──────── Input for this task ────────

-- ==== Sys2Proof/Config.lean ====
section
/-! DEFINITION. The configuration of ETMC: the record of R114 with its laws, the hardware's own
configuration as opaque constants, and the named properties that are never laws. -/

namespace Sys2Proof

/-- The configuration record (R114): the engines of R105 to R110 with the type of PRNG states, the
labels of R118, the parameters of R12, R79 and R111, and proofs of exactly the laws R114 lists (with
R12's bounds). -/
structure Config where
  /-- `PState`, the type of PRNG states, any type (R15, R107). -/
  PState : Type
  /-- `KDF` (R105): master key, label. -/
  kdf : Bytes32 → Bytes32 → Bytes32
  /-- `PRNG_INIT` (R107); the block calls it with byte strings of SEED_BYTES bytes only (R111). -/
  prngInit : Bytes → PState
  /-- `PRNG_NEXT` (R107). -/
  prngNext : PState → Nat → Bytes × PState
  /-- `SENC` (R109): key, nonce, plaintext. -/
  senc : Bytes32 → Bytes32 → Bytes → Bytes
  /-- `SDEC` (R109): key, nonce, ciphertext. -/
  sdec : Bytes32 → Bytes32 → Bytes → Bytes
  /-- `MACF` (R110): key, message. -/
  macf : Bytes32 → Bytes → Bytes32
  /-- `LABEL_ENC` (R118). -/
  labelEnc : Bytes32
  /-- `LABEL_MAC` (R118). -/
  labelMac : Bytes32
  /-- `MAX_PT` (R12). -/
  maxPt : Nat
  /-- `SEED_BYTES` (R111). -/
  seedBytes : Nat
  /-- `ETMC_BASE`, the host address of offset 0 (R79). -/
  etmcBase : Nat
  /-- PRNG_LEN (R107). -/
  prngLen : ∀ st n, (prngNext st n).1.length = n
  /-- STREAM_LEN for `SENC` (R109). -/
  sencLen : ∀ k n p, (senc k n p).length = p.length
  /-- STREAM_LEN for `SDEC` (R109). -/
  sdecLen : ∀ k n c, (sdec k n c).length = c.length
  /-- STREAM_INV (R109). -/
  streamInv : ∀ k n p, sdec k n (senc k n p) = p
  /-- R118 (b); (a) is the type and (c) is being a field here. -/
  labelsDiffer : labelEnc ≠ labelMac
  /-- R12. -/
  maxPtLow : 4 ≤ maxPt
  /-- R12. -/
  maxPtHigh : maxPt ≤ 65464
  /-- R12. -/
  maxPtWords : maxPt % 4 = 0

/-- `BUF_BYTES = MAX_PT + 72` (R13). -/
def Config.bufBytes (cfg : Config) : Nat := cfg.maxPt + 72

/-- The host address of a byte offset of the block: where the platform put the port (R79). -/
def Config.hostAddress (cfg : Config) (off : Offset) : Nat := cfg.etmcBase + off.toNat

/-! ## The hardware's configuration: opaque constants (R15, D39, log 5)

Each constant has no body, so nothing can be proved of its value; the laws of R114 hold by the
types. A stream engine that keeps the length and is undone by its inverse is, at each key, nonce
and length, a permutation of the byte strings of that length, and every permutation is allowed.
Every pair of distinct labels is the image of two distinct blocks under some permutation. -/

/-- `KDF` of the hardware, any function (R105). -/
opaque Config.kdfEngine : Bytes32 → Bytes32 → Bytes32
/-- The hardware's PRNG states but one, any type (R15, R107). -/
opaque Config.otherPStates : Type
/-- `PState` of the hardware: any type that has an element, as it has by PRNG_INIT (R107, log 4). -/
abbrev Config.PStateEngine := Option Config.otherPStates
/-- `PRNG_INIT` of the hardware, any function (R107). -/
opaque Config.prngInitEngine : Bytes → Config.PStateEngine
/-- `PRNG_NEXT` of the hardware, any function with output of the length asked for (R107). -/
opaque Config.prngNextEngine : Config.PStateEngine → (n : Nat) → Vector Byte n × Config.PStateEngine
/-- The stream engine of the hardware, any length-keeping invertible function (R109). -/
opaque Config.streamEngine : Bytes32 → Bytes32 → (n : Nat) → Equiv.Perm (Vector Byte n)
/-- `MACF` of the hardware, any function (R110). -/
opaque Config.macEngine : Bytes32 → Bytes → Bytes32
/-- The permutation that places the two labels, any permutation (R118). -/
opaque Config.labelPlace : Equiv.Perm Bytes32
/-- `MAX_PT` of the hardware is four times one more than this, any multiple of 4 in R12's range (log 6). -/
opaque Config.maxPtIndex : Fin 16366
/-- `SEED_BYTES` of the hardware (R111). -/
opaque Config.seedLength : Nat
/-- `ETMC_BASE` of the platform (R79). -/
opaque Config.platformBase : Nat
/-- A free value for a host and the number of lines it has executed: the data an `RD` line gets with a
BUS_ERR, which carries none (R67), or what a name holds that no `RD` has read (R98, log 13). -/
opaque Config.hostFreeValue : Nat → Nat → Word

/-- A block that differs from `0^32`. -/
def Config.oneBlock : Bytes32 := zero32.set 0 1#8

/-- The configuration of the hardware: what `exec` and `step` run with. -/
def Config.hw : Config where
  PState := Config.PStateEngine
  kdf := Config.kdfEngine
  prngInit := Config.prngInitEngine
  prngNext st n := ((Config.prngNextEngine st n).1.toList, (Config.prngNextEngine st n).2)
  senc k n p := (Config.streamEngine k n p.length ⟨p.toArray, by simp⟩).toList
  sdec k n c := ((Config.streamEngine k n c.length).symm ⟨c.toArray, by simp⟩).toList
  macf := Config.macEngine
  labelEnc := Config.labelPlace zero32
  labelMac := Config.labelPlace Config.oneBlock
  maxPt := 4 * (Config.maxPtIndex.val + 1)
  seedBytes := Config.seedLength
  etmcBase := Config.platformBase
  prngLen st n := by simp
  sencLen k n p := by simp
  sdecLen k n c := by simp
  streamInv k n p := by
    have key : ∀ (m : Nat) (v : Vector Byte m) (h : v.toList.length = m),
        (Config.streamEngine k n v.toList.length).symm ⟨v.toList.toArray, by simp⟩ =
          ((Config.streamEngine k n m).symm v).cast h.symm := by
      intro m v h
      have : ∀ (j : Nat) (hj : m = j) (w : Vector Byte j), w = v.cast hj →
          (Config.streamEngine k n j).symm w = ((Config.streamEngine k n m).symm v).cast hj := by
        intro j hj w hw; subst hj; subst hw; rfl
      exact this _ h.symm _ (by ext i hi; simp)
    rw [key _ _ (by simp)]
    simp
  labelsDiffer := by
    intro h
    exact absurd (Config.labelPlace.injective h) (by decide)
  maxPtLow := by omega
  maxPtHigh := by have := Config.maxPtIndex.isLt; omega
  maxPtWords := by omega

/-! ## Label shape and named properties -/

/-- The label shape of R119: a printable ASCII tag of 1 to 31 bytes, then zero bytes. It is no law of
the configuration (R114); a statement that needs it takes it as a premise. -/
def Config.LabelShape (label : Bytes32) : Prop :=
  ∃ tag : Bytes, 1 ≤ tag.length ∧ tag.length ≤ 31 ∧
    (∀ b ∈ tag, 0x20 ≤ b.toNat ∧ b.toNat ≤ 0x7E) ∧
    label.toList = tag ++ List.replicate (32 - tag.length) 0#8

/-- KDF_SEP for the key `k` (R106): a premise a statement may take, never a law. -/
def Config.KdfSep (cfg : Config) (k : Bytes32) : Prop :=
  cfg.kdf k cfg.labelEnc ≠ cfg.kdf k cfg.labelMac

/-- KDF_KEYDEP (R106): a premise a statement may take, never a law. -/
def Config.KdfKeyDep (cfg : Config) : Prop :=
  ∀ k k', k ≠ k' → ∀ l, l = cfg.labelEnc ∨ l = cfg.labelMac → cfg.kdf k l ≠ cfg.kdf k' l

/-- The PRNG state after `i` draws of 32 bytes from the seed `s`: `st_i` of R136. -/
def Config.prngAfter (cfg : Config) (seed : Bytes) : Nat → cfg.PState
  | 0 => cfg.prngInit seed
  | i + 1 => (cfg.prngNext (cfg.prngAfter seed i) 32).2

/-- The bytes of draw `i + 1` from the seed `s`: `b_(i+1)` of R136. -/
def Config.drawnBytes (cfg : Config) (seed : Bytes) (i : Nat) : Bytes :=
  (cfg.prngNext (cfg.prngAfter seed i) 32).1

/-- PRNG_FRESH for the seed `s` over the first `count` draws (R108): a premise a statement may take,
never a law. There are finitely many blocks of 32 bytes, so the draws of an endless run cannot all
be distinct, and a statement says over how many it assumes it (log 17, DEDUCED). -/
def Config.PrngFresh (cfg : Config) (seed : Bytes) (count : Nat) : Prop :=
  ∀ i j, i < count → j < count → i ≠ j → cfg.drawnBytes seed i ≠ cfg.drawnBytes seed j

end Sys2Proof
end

────────
──────── Input for this task ────────

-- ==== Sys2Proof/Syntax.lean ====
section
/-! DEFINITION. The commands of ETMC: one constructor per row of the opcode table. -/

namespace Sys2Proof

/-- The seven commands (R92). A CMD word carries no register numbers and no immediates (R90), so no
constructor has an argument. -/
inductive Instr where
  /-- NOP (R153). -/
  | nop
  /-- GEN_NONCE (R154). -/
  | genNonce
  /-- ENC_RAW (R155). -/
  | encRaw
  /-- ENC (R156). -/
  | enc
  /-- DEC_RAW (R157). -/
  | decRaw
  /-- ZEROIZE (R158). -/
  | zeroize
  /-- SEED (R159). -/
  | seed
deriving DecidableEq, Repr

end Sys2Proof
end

────────

* Exercise goal *
Look back at the data above. Transcribe exactly the lines starting at the line that contains "offset 0 (R79). -/" and ending at the line that contains "opaque Config.otherPStates : Type".

* Response box *
  /-- `ETMC_BASE`, the host address of offset 0 (R79). -/
  etmcBase : Nat
  /-- PRNG_LEN (R107). -/
  prngLen : ∀ st n, (prngNext st n).1.length = n
  /-- STREAM_LEN for `SENC` (R109). -/
  sencLen : ∀ k n p, (senc k n p).length = p.length
  /-- STREAM_LEN for `SDEC` (R109). -/
  sdecLen : ∀ k n c, (sdec k n c).length = c.length
  /-- STREAM_INV (R109). -/
  streamInv : ∀ k n p, sdec k n (senc k n p) = p
  /-- R118 (b); (a) is the type and (c) is being a field here. -/
  labelsDiffer : labelEnc ≠ labelMac
  /-- R12. -/
  maxPtLow : 4 ≤ maxPt
  /-- R12. -/
  maxPtHigh : maxPt ≤ 65464
  /-- R12. -/
  maxPtWords : maxPt % 4 = 0

/-- `BUF_BYTES = MAX_PT + 72` (R13). -/
def Config.bufBytes (cfg : Config) : Nat := cfg.maxPt + 72

/-- The host address of a byte offset of the block: where the platform put the port (R79). -/
def Config.hostAddress (cfg : Config) (off : Offset) : Nat := cfg.etmcBase + off.toNat

/-! ## The hardware's configuration: opaque constants (R15, D39, log 5)

Each constant has no body, so nothing can be proved of its value; the laws of R114 hold by the
types. A stream engine that keeps the length and is undone by its inverse is, at each key, nonce
and length, a permutation of the byte strings of that length, and every permutation is allowed.
Every pair of distinct labels is the image of two distinct blocks under some permutation. -/

/-- `KDF` of the hardware, any function (R105). -/
opaque Config.kdfEngine : Bytes32 → Bytes32 → Bytes32
/-- The hardware's PRNG states but one, any type (R15, R107). -/
opaque Config.otherPStates : Type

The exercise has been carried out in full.